Stored items
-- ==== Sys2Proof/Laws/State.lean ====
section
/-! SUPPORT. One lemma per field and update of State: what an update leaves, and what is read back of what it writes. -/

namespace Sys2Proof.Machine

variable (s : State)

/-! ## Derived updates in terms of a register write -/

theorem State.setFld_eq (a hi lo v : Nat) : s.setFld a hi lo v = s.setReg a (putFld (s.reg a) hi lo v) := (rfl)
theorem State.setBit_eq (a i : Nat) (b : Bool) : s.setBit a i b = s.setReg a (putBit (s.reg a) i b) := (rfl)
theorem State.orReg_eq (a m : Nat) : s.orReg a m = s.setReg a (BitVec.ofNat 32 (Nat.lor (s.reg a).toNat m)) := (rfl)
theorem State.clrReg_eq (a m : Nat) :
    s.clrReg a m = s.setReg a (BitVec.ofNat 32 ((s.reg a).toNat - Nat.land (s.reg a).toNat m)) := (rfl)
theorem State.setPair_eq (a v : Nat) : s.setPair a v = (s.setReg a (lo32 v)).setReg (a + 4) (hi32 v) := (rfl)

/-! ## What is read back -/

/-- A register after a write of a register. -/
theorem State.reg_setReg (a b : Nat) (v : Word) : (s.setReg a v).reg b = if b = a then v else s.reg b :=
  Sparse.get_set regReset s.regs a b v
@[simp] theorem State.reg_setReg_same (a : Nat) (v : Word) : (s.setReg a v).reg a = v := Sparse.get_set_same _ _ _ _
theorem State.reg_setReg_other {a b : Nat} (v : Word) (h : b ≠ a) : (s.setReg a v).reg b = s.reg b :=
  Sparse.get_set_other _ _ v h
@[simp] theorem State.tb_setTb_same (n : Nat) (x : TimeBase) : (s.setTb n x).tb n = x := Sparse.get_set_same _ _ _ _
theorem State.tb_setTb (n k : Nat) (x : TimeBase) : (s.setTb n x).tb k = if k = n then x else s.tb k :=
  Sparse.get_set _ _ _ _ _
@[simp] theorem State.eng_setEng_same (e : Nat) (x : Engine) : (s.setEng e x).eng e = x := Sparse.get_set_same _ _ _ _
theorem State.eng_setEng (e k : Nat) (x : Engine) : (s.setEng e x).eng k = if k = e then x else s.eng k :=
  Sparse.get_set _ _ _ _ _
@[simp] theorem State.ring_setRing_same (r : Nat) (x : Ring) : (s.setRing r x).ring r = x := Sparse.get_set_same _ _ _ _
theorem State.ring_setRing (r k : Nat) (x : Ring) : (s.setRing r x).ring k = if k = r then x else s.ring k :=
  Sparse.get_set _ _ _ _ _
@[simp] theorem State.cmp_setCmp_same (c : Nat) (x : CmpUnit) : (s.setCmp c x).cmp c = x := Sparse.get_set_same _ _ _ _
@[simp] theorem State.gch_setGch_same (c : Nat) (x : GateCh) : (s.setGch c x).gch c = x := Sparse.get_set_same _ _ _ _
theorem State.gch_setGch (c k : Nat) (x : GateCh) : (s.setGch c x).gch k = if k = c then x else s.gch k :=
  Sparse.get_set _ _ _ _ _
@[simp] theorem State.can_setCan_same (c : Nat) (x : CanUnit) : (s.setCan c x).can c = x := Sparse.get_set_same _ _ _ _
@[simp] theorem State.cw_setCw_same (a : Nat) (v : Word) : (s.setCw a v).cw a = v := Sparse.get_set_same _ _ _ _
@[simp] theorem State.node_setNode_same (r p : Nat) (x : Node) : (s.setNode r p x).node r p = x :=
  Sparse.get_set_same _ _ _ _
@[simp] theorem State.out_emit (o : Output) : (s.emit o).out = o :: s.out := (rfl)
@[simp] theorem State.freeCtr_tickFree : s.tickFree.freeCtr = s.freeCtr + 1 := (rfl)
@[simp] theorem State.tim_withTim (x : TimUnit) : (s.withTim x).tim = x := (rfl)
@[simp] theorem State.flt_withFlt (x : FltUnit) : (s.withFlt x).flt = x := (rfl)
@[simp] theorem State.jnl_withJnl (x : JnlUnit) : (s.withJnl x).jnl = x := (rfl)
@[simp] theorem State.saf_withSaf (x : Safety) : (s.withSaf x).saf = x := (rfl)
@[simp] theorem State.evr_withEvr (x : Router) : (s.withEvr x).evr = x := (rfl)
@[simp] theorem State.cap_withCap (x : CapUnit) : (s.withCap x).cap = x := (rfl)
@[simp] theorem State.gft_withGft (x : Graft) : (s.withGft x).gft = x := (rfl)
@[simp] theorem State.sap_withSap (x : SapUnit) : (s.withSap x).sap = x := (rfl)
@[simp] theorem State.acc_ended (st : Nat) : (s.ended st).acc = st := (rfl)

...

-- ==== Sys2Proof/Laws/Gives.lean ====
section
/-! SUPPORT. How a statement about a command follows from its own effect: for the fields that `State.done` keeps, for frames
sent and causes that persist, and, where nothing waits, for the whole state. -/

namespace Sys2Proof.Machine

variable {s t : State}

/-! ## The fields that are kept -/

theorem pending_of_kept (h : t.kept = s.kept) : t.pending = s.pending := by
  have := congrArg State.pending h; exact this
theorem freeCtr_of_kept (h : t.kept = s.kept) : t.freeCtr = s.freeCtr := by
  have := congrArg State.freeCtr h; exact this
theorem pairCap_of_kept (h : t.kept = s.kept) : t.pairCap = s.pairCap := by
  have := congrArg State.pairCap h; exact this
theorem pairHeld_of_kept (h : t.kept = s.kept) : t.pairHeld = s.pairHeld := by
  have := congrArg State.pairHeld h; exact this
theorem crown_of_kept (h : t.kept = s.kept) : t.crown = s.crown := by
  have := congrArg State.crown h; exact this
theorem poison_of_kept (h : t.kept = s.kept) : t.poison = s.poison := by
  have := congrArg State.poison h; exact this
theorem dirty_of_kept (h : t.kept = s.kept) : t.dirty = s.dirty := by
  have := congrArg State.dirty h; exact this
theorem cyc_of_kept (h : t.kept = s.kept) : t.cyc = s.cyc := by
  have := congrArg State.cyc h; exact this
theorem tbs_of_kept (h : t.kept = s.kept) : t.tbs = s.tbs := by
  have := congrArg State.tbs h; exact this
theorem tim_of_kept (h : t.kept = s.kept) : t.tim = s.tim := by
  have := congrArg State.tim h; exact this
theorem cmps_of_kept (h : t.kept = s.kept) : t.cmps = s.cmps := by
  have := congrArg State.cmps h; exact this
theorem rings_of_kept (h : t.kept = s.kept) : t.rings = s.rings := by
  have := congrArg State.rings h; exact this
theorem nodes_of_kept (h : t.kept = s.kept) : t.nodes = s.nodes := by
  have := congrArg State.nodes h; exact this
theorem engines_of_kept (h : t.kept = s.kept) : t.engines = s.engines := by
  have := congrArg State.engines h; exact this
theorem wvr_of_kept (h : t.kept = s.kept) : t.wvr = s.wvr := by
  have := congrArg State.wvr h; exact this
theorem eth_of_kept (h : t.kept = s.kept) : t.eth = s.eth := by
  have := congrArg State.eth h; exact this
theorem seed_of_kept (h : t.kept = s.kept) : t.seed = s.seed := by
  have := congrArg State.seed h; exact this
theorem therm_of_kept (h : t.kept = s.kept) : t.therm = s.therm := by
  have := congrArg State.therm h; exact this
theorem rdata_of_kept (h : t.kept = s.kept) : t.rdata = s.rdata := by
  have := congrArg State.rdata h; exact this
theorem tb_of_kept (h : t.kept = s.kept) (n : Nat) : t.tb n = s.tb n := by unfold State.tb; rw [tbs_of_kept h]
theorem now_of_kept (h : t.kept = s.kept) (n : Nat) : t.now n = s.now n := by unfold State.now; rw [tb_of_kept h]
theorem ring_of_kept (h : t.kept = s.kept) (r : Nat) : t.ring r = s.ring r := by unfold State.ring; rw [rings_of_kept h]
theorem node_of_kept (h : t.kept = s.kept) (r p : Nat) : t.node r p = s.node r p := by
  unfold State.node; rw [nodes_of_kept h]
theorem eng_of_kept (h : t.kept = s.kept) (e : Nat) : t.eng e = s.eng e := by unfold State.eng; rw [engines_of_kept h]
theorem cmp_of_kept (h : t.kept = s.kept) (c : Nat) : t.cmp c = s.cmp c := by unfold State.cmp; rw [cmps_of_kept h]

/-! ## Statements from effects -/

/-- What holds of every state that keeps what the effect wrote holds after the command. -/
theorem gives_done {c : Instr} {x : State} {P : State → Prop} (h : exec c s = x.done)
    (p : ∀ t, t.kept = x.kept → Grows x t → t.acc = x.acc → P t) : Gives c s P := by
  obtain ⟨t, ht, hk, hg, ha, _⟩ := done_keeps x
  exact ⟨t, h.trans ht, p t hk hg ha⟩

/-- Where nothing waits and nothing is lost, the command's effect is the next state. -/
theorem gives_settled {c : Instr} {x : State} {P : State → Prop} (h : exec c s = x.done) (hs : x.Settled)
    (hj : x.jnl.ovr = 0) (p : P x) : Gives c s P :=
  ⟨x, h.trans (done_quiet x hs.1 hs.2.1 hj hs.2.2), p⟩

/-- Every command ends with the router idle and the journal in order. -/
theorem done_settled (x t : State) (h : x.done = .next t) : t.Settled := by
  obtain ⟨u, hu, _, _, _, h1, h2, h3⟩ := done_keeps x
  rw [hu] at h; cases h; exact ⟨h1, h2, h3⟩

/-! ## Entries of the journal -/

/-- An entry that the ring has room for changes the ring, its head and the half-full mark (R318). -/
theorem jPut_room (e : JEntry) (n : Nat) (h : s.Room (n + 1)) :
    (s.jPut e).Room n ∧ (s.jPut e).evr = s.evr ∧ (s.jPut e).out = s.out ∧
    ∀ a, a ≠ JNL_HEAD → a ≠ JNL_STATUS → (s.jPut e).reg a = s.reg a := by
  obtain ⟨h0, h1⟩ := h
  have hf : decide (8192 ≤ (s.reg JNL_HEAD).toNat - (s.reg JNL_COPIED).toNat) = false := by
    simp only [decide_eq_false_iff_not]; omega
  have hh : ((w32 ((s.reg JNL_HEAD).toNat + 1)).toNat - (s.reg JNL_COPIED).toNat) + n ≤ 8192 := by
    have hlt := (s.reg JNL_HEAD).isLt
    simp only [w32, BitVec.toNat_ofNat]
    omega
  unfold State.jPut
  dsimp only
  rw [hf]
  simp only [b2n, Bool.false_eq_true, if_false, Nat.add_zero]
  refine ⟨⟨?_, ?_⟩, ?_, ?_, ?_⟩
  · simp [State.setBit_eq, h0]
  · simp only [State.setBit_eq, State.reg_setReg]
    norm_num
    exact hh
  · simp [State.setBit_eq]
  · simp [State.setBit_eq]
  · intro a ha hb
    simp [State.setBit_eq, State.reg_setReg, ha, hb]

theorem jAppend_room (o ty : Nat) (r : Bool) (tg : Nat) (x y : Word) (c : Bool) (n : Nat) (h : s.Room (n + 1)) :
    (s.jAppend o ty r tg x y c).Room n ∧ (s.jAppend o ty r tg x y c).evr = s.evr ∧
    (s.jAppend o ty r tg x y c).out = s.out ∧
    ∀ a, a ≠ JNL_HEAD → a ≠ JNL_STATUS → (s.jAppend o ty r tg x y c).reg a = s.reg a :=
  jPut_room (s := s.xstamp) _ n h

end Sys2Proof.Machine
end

**ACTIVITY**
What is asked for is an exact copy of the lines above from the one containing "theorem State.setPair_eq (a" through the one containing "theorem State.cmp_setCmp_same (c", and only those.

**ANSWER AREA**
theorem State.setPair_eq (a v : Nat) : s.setPair a v = (s.setReg a (lo32 v)).setReg (a + 4) (hi32 v) := (rfl)

/-! ## What is read back -/

/-- A register after a write of a register. -/
theorem State.reg_setReg (a b : Nat) (v : Word) : (s.setReg a v).reg b = if b = a then v else s.reg b :=
  Sparse.get_set regReset s.regs a b v
@[simp] theorem State.reg_setReg_same (a : Nat) (v : Word) : (s.setReg a v).reg a = v := Sparse.get_set_same _ _ _ _
theorem State.reg_setReg_other {a b : Nat} (v : Word) (h : b ≠ a) : (s.setReg a v).reg b = s.reg b :=
  Sparse.get_set_other _ _ v h
@[simp] theorem State.tb_setTb_same (n : Nat) (x : TimeBase) : (s.setTb n x).tb n = x := Sparse.get_set_same _ _ _ _
theorem State.tb_setTb (n k : Nat) (x : TimeBase) : (s.setTb n x).tb k = if k = n then x else s.tb k :=
  Sparse.get_set _ _ _ _ _
@[simp] theorem State.eng_setEng_same (e : Nat) (x : Engine) : (s.setEng e x).eng e = x := Sparse.get_set_same _ _ _ _
theorem State.eng_setEng (e k : Nat) (x : Engine) : (s.setEng e x).eng k = if k = e then x else s.eng k :=
  Sparse.get_set _ _ _ _ _
@[simp] theorem State.ring_setRing_same (r : Nat) (x : Ring) : (s.setRing r x).ring r = x := Sparse.get_set_same _ _ _ _
theorem State.ring_setRing (r k : Nat) (x : Ring) : (s.setRing r x).ring k = if k = r then x else s.ring k :=
  Sparse.get_set _ _ _ _ _
@[simp] theorem State.cmp_setCmp_same (c : Nat) (x : CmpUnit) : (s.setCmp c x).cmp c = x := Sparse.get_set_same _ _ _ _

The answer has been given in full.